2. (i) Talking quite incoherently upon most subjects of conversation; among other matters she said the Bishop of Denbigh was expected to preach the Harvest thanksgiving sermon, and that she attempted to attend the service partly undressed.
Be advised, she says, that that was the proper way to go there etc. (ii) Her brother, Mr. E. Morgan Jones, informs me that she left home a few days back only partly clothed and when brought back, she said she intended walking to Denbigh.
Her brother, Mr. O. E. Jones, says she fancies her food is poisoned.
William Evans, Llanerchymedd.
Diagnosed with mania she was discharged recovered on 7th February 1889.
11th August 1912 (no. 799).
Medical Certificates read:
1. (i) Inability to speak coherently on any subject. Laughing incessantly without cause. Vacant look. (ii) Tears her clothes in bed. Gets up and breaks panes in the window. Has done several times. Has lucid intervals but attacks similar to this, though not so severe, are periodical. Previous to 14 years ago, has been an inmate of Asylum for several periods of time. This information given by Mary Williams, maid in service at Pwllyrolwyn, Mona St, Amlwch.
Signed R. E. Roberts, Bootle, Lancs. Diagnosed with recurrent mania, Mary died in care on 9th June 1916 from ‘senility’ and bronchitis.

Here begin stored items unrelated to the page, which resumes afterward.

/-- The contents of a STATUS; a record count above 8 or a signal stage outside its set makes the reply GARBLED (R131). -/
def statusReply (reply : StatusFields) : Option Contents :=
  match stageOf reply.stage with
  | none => none
  | some stage =>
    if reply.records.length ≤ Config.recordLimit then some (fun x p _ s => statusContents p x.work reply stage s) else none

/-- The contents of an IDENTITY, for an IDENTIFY whose entry stood (R150, R151). -/
def identityContents (reply : IdentityFields) : Contents := fun _ p stood s => if stood then identityReply p reply s else s

/-- The contents of a NAK; a reason outside its set makes the reply GARBLED (R131). -/
def nakReply (reason : Nat) : Option Contents :=
  match nakReasonOf reason with
  | none => none
  | some r => some (fun x p _ s => nakContents r x p s)

/-- The kinds of reply. -/
inductive ReplyKind where
  | status
  | identity
  | heartbeat
  | ack
  | nak
  deriving DecidableEq, Repr

/-- The reply kinds a command expects (R132). -/
def expects : Work → ReplyKind → Bool
  | _, .heartbeat => true
  | .poll, .status => true
  | .poll, _ => false
  | .command .probePoll _, .status => true
  | .command .probePoll _, _ => false
  | .command .identify _, .identity => true
  | .command .identify _, _ => false
  | .command .beacon _, _ => false
  | .command _ _, .ack => true
  | .command _ _, .nak => true
  | .command _ _, _ => false

/-- A whole reply with a right check. It has no effect while no response window is open. Otherwise its address and kind, and
the codes it holds, settle the outcome: GOOD, or GARBLED when `contents` is absent (R131, R132). -/
def onReply (kind : ReplyKind) (address : Nat) (contents : Option Contents) (s : State) :
    State :=
  match s.clc.line with
  | .exchange x =>
    match x.phase, x.position with
    | .window, some p =>
      if address = x.address ∧ expects x.work kind then
        match contents with
        | some handle => finish (endGood x p (handle x p) s)
        | none => garbled x s
      else garbled x s
    | _, _ => s
  | _ => s

/-- An event of the exchange in progress; without one, nothing happens (notes/assumptions/1.md). -/
def onExchange (handle : Exchange → State → State) (s : State) : State :=
  match s.clc.line with
  | .exchange x => handle x s
  | _ => s

/-- An event of an exchange in a given phase; in another, nothing happens (notes/assumptions/1.md). -/
def inPhase (phase : Phase) (handle : Exchange → State → State) (s : State) : State :=
  onExchange (fun x s => if x.phase = phase then handle x s else s) s

/-! ### The poll round (R135) -/

/-- The round deadline expires: eligible positions become due, and the next round begins (R135). -/
def roundExpiry (s : State) : State :=
  { s with clc := { s.clc with
      due := Vector.ofFn (fun p =>
        if pollEligible s p then some ((s.clc.due.get p).getD s.now) else s.clc.due.get p),
      roundDeadline := later s.now s.clc.pollRound } }

/-! ### Meanings -/

/-- COMMAND_FRAME_SENT: the last stop bit of a frame has been sent (R131, R141, R143). -/
def execCommandFrameSent (s : State) : Result :=
  .next (onExchange frameSent s)

/-- BROADCAST_EXCHANGE_END: a BEACON exchange ends, with no outcome (R131). -/
def execBroadcastExchangeEnd (s : State) : Result :=
  .next (onExchange broadcastEnd s)

/-- RESPONSE_WINDOW_EXPIRY: no reply has begun; the exchange ends SILENT (R131). -/
def execResponseWindowExpiry (s : State) : Result := .next (inPhase .window (fun x s => finish (endBad x s)) s)

/-- REPLY_GARBLED: a byte of the reply shows a fault; whichever it is, the outcome is GARBLED (R131). -/
def execReplyGarbled (_fault : ReplyFault) (s : State) : Result := .next (inPhase .window garbled s)

/-- REPLY_BYTE_GAP_EXPIRY: more than 2 ms between two bytes of a reply; the outcome is GARBLED (R131). -/
def execReplyByteGapExpiry (s : State) : Result := .next (inPhase .window garbled s)

/-- LINE_QUIET_EXPIRY: after a GARBLED outcome the line has been quiet for 2 ms; the exchange ends (R131). -/
def execLineQuietExpiry (s : State) : Result := .next (inPhase .quieting (fun x s => finish (endBad x s)) s)

/-- STATUS (R131, R133). -/
def execStatus (address : Nat) (reply : StatusFields) (s : State) : Result :=
  .next (onReply .status address (statusReply reply) s)

/-- IDENTITY (R151). -/
def execIdentity (address : Nat) (reply : IdentityFields) (s : State) : Result :=
  .next (onReply .identity address (some (identityContents reply)) s)

/-- HEARTBEAT (R132). -/
def execHeartbeat (address : Nat) (s : State) : Result :=
  .next (onReply .heartbeat address (some (fun x p stood s => heartbeatContents p x.work stood s)) s)

/-- ACK (R132). -/
def execAck (address : Nat) (s : State) : Result :=
  .next (onReply .ack address (some (fun x p _ s => ackContents x p s)) s)

/-- NAK (R131, R132). -/
def execNak (address : Nat) (reason : Nat) (s : State) : Result := .next (onReply .nak address (nakReply reason) s)

end Sys2Proof.Machine
end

*The Ebony Room mentioned in Mary Catherine Jones’s 1885 reception order refers to a room in Penrhyn Castle, a National Trust property just outside Bangor. The mock-Norman castle was built by the Pennant family in the 19th century from the fortune they had made from the slate quarries at nearby Bethesda.
Mary was always admitted to Denbigh as a private patient, her brother a tobacco merchant, so it may be assumed her family had substantial means. It is not impossible that she visited the Pennants.